/-- Only UPDATE has an operand, and it is the data field (30_encoding.md R34). -/
theorem operand_eq_dataField {w : CmdWord} {d : Byte} (h : decode w = .update d) : d = dataField w := by
  obtain ⟨data, rfl | rfl | rfl | rfl⟩ := commandWord_cases w
  case inr.inr.inl =>
    rw [decode_commandWord_update, Instr.update.injEq] at h
    rw [dataField_commandWord, h]
  all_goals simp at h

/-- The mask 0x300 keeps the opcode and clears the data field (30_encoding.md R35). -/
@[simp] theorem commandWord_and_mask (op : BitVec 2) (data : Byte) :
    commandWord op data &&& 0x300#10 = op ++ 0#8 := by
  calc commandWord op data &&& 0x300#10
      = (op ++ data) &&& (BitVec.allOnes 2 ++ 0#8) := rfl
    _ = (op &&& BitVec.allOnes 2) ++ (data &&& 0#8) := BitVec.and_append
    _ = op ++ 0#8 := by rw [BitVec.and_allOnes, BitVec.and_zero]

/-- The row of the opcode map that a word matches is the command it decodes to (30_encoding.md R35). -/
theorem decode_iff_match (w : CmdWord) :
    (decode w = .idle ↔ w &&& 0x300#10 = 0x000#10) ∧
    (decode w = .init ↔ w &&& 0x300#10 = 0x100#10) ∧
    ((∃ d, decode w = .update d) ↔ w &&& 0x300#10 = 0x200#10) ∧
    (decode w = .read ↔ w &&& 0x300#10 = 0x300#10) := by
  obtain ⟨data, rfl | rfl | rfl | rfl⟩ := commandWord_cases w <;> simp

/-- Every word matches one of the four rows (30_encoding.md R35). -/
theorem masked_mem_rows (w : CmdWord) : w &&& 0x300#10 ∈ [0x000#10, 0x100#10, 0x200#10, 0x300#10] := by
  obtain ⟨data, rfl | rfl | rfl | rfl⟩ := commandWord_cases w <;> simp

/-- A number decodes exactly when it is a command word (30_encoding.md R36). -/
theorem decodeNat_ok_iff (n : Nat) : (∃ i, decodeNat n = .ok i) ↔ isCommandWord n = true := by
  unfold decodeNat
  split <;> simp [*]

/-- Settles O9: the word and its fields are the same bits. -/
theorem commandWordFields : Obligations.CommandWordFields := by
  unfold Obligations.CommandWordFields
  refine ⟨commandWord_toNat, commandWord_fields, fun w i hi => ?_, fun w i hi => ?_, fun _ _ => operand_eq_dataField,
    fun d => ?_⟩
  · simp [dataField, hi]
  · simp [opField, hi]
  · exact BitVec.toNat_setWidth_of_le (by decide)

/-- Settles O10: a word is its opcode and its data, the mask keeps the opcode, and the decoder reads the data of UPDATE
alone. -/
theorem opcodesPartitionTheWords : Obligations.OpcodesPartitionTheWords := by
  unfold Obligations.OpcodesPartitionTheWords
  refine ⟨decode_iff_match, fun w => ?_, fun data => ⟨?_, ?_, ?_⟩, ⟨rfl, rfl, rfl, fun d => ?_⟩, fun n => ?_⟩
  · exact ⟨w &&& 0x300#10, ⟨masked_mem_rows w, rfl⟩, fun p ⟨_, hp⟩ => hp.symm⟩
  · exact decode_commandWord_idle data
  · exact decode_commandWord_init data
  · exact decode_commandWord_read data
  · exact commandWord_toNat 0b10#2 d
  · rw [decodeNat_ok_iff, isCommandWord, decide_eq_true_iff]
    omega

end Sys2Proof
end

section
/-! ## IDLE and INIT (40_control.md R40, R41)

IDLE leaves the state to the input after it, so a run does not see the IDLEs in it. INIT writes without reading, so
what comes after it starts from all-ones in every state. -/

namespace Sys2Proof.Machine

/-- An IDLE that takes effect changes nothing (40_control.md R40). -/
theorem applyInput_of_does_idle {i : Input} (h : i.does .idle = true) (s : State) : applyInput i s = .next s := by
  obtain ⟨hreset, hidle⟩ := does_iff.mp h
  rw [applyInput_command hreset, hidle, execIdle_eq]

@[simp] theorem withoutIdles_nil : withoutIdles [] = [] := rfl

> Work instructions:
How many lines of these entries contain the string "matches"? Reply with the number alone.

> Answer space:
2